О! Чего я только не пережила! - воскликнула она с удивлением. - Все, Максимыч, было, а вот гляди-ка: живу и в ус себе не дую. Я и с твоим отцом в кузне работала.
Он у меня одно время подручным был. Как-то забегаешь ты к нам, а я тебе подковку игрушечную сковала и дарю.
- Помню!
- Ну вот. Обрадовался! - Касатка широко улыбнулась. - Взял ее и понесся к бабушке. Мы тогда насмеялись с тебя, потешный! Голова белая-пребелая. Задумалась, наморщила лоб и вспомнила еще: - Я и лес с мужиками рубала. На скалах. Пустим брусья с горы, летят вниз, кувыркаются. А там - волоком на быках к реке...
Правда, вот на сплаве быть не привелось. Воды я не страшилась. Но, Максимыч, рассуди сам: при мужиках заголяться бабе совестно. Одетой по воде не набродишься.
Кабы не стыд - сплавляла бы! Ей-право. Все на свете надо испытать.
С этими словами она поднялась, и мы опять взялись за дело. Стало прохладнее, в огороде, в вишнях шелестел ветер, в небе росли, клубились, темнели тучи. Все-таки недаром в верховье шумел Касаут.

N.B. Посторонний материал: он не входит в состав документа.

-- ==== Sys2Proof/Machine/Ops.lean ====
section
/-! DEFINITION. The named operations over the state: the transaction table, the streams, the end of an operation
(with a result or with an error), and the host's side of the port. -/

namespace Sys2Proof.Machine

/-! ## The transaction table: `TabRead`, `TabWrite` (00_scope.md R9) -/

/-- The entry of an id; an id that is not listed is Idle. -/
def Memory.read : Memory → Nat → Entry
  | [], _ => Entry.idle
  | (k, e) :: rest, c => if c = k then e else Memory.read rest c

/-- The table with the whole entry of an id replaced (20_memory.md R37), in canonical form: writing Idle removes
the id from the list. -/
def Memory.write : Memory → Nat → Entry → Memory
  | [], c, e => if e = Entry.idle then [] else [(c, e)]
  | (k, x) :: rest, c, e =>
    if c < k then (if e = Entry.idle then (k, x) :: rest else (c, e) :: (k, x) :: rest)
    else if c = k then (if e = Entry.idle then rest else (c, e) :: rest)
    else (k, x) :: Memory.write rest c e

/-- The canonical form: command ids strictly rising and below 256, no Idle entry listed. -/
abbrev Memory.wf (m : Memory) : Prop :=
  m.Pairwise (fun a b => a.1 < b.1) ∧ ∀ x ∈ m, x.1 < 256 ∧ x.2 ≠ Entry.idle

/-- `TabRead(c)`. -/
def State.tabRead (s : State) (c : Byte) : Entry := s.mem.read c.toNat

/-- `TabWrite(c, e)`. -/
def State.tabWrite (s : State) (c : Byte) (e : Entry) : State := { s with mem := s.mem.write c.toNat e }

/-! ## The streams (00_scope.md R9, 20_memory.md R38) -/

/-- `TxWrite(bytes)`: append to the history; it always succeeds (20_memory.md R43; log 16). -/
def State.txWrite (s : State) (bytes : List Byte) : State := { s with tx := s.tx ++ bytes }

/-! ## The end of an operation -/

/-- The result latches an operation defines (10_state.md R19). `bytes` gives `RES_LEN` and `RES_BUF` together. -/
structure Results where
  hasPayload : Option Bool := none
  kind : Option (BitVec 2) := none
  cmd : Option Byte := none
  side : Option (BitVec 2) := none
  ck : Option Byte := none
  bytes : Option (List Byte) := none
deriving DecidableEq, Repr

/-- The bytes of a byte-sequence result that `RES_BUF[0..LINE_MAX-1]` holds: all of them, or the first `LINE_MAX` (log 6). The
first test is `LINE_MAX`'s least value, so that a short result is held without knowing `LINE_MAX`. -/
def bytesHeld (bytes : List Byte) : List Byte :=
  match bytes.drop Config.lineMaxLeast with
  | [] => bytes
  | _ :: _ => bytes.take Config.lineMax

theorem bytesHeld_eq_take (bytes : List Byte) : bytesHeld bytes = bytes.take Config.lineMax := by
  unfold bytesHeld
  split
  · rename_i h
    have hl := List.drop_eq_nil_iff.mp h
    exact (List.take_of_length_le (Nat.le_trans hl (Nat.le_add_right _ _))).symm
  · rfl

/-- `RES_BUF` with a byte-sequence result written to it from index 0 on. -/
def ResBuf.hold (bytes : List Byte) : ResBuf :=
  ⟨bytesHeld bytes, by rw [bytesHeld_eq_take]; exact List.length_take_le _ _⟩

/-- `RES_LEN` with the length of a byte-sequence result written to it. -/
def resLenOf (bytes : List Byte) : ResLen := BitVec.ofNat Config.lenWidth bytes.length

/-- The operation ends: `STATUS` and the latches it defines are written, every other result latch takes a free
value (10_state.md R19; log 4), and no operation is in progress any more. -/
def State.finish (s : State) (st : Status) (r : Results) : State :=
  { s with
    waiting := none
    status := st
    hasPayload := r.hasPayload.getD (Config.freeHasPayload s.freeIdx)
    resKind := r.kind.getD (Config.freeResKind s.freeIdx)
    resCmd := r.cmd.getD (Config.freeResCmd s.freeIdx)
    resSide := r.side.getD (Config.freeResSide s.freeIdx)
    resCk := r.ck.getD (Config.freeResCk s.freeIdx)
    resLen := (r.bytes.map resLenOf).getD (Config.freeResLen s.freeIdx)
    resBuf := (r.bytes.map ResBuf.hold).getD ResBuf.empty
    freeIdx := s.freeIdx + 1 }

/-- `raise E` (00_scope.md R9, 60_exceptions.md R200): the operation ends with status `E`, and "when `STATUS` is not
`OK`, only `STATUS` is defined" (10_state.md R19). Taking an error is this one operation; there is no handler and
nothing to return from (R201): the engine is ready for the next operation. -/
def State.raise (s : State) (e : Status) : State := s.finish e {}

/-- `return` with what the operation defines: status `OK` (00_scope.md R9). -/
def State.complete (s : State) (r : Results) : State := s.finish .ok r

/-- Byte `i` of `RES_BUF[0..LINE_MAX-1]` as the host reads it: a byte the operation has written, or a free value (10_state.md
R19; log 6). -/
def State.resByte (s : State) (i : Fin Config.lineMax) : Byte := s.resBuf.bytes.getD i.val (Config.freeResByte s.freeIdx i)

/-! ## Reset (70_reset_and_hazards.md R230, R231) -/

/-- The reset event: the state of 10_state.md R27, the operation in progress aborted without a status, the receive
events kept. The result latches other than `STATUS` and `HAS_PAYLOAD` are unspecified: free values (log 5). -/
def State.resetEvent (s : State) : State :=
  ({ State.reset with rx := s.rx, freeIdx := s.freeIdx }).finish .ok { hasPayload := some false }

/-! ## The environment's side of the ports: what the host and the transport do between steps (log 2, log 3) -/

/-- `OP_BUF` with its first bytes replaced; those after them stay. -/
def OpBuf.write (buf new : OpBuf) : OpBuf where
  bytes := new.bytes ++ buf.bytes.drop new.bytes.length
  fits := by
    have := buf.fits
    have := new.fits
    rw [List.length_append, List.length_drop]
    omega

/-- The host writes `OP_BUF` from index 0 on (10_state.md R18). -/
def State.writeOpBuf (s : State) (new : OpBuf) : State := { s with opBuf := s.opBuf.write new }

/-- The host writes `OP_LEN` (10_state.md R18). -/
def State.writeOpLen (s : State) (n : OpLen) : State := { s with opLen := n }

/-- The host writes `CW` and starts the engine (30_encoding.md R67). -/
def State.startCommand (s : State) (w : CommandWord) : State := { s with cw := w, start := true }

/-- The host issues an operation with a byte sequence for its operand: `OP_BUF`, `OP_LEN`, `CW`, start (30_encoding.md R67). -/
def State.issue (s : State) (w : CommandWord) (operand : OpBuf) : State :=
  ((s.writeOpBuf operand).writeOpLen ⟨operand.bytes.length, Nat.lt_succ_of_le operand.fits⟩).startCommand w

/-- The transport has one more receive event to answer with, after those it has (10_state.md R17). -/
def State.deliver (s : State) (ev : Event) : State := { s with rx := s.rx ++ [ev] }

/-- The reset pin is asserted (70_reset_and_hazards.md R230). -/
def State.assertReset (s : State) : State := { s with rst := true }

end Sys2Proof.Machine
end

Забор с улицы скоро был готов. Мы стали прибивать доски на другой стороне двора. Длинные, гладко оструганные, они прилегали одна к другой плотно, иногда Касатка отбегала к хате и, подбоченясь, придирчиво ощупывала взглядом новый забор, коротко восхищалась:
- Враг его!
Ветер стал дуть порывами, вспыхнула, закружилась в переулке пыль, листья затрепетали, темно заструились на вишнях, и как-то сразу все вокруг померкло, небо насупилось, воздух посвежел, и одновременно с глуховатым ворчанием грома дробно застучали по наклонившимся подсолнухам крупные капли дождя. Ласточки пометались над хатой, пискнули и затаились где-то под карнизом.
- Э, Максимыч! - Касатка подняла лицо к небу. - Кончай. Сейчас сыпанет! - В ее голосе слышалось ликование. - Ну и тучу на хутор гонит: прямо тьма! - И она побежала загонять поросят в закутку. Ветер сорвал у нее с волос косынку, она подхватила ее на лету и засмеялась: - Во охальник! С бабкой шуткует.
Через минуту все пространство перед нами завесило, заволокло сплошным ливнем. Чичикин курган потонул во мгле. В одно мгновение двор затопило, мутная вода хлынула под ворота; в переулке уже бурлила, клокотала настоящая речка, унося с собою сор, палки, бумагу... С крыши хлестало как из ведра. Открыв двери, мы стояли у порога и завороженно следили за этой мощно, неукротимо разыгравшейся стихией. Темно-зеленая картофельная ботва в огороде сникла, слегла на черную землю, подсолнухи еще ниже опустили шапки и листья, на грядках лука уже мерцали лужи, в них вспыхивали и лопались пузыри.
- Ой, Максимыч! Водой запасусь!
Касатка, одною рукой подхватив деревянное корыто, другою держа за дужки два ведра, в ситцевой кофточке, расхристанная, выбежала из сеней, громко вскрикнула, вмиг искупавшись в потоках ливня, подождала, пока наберется вода в посуду, чтоб ее не опрокинуло вверх дном, и обратно забежала в сени.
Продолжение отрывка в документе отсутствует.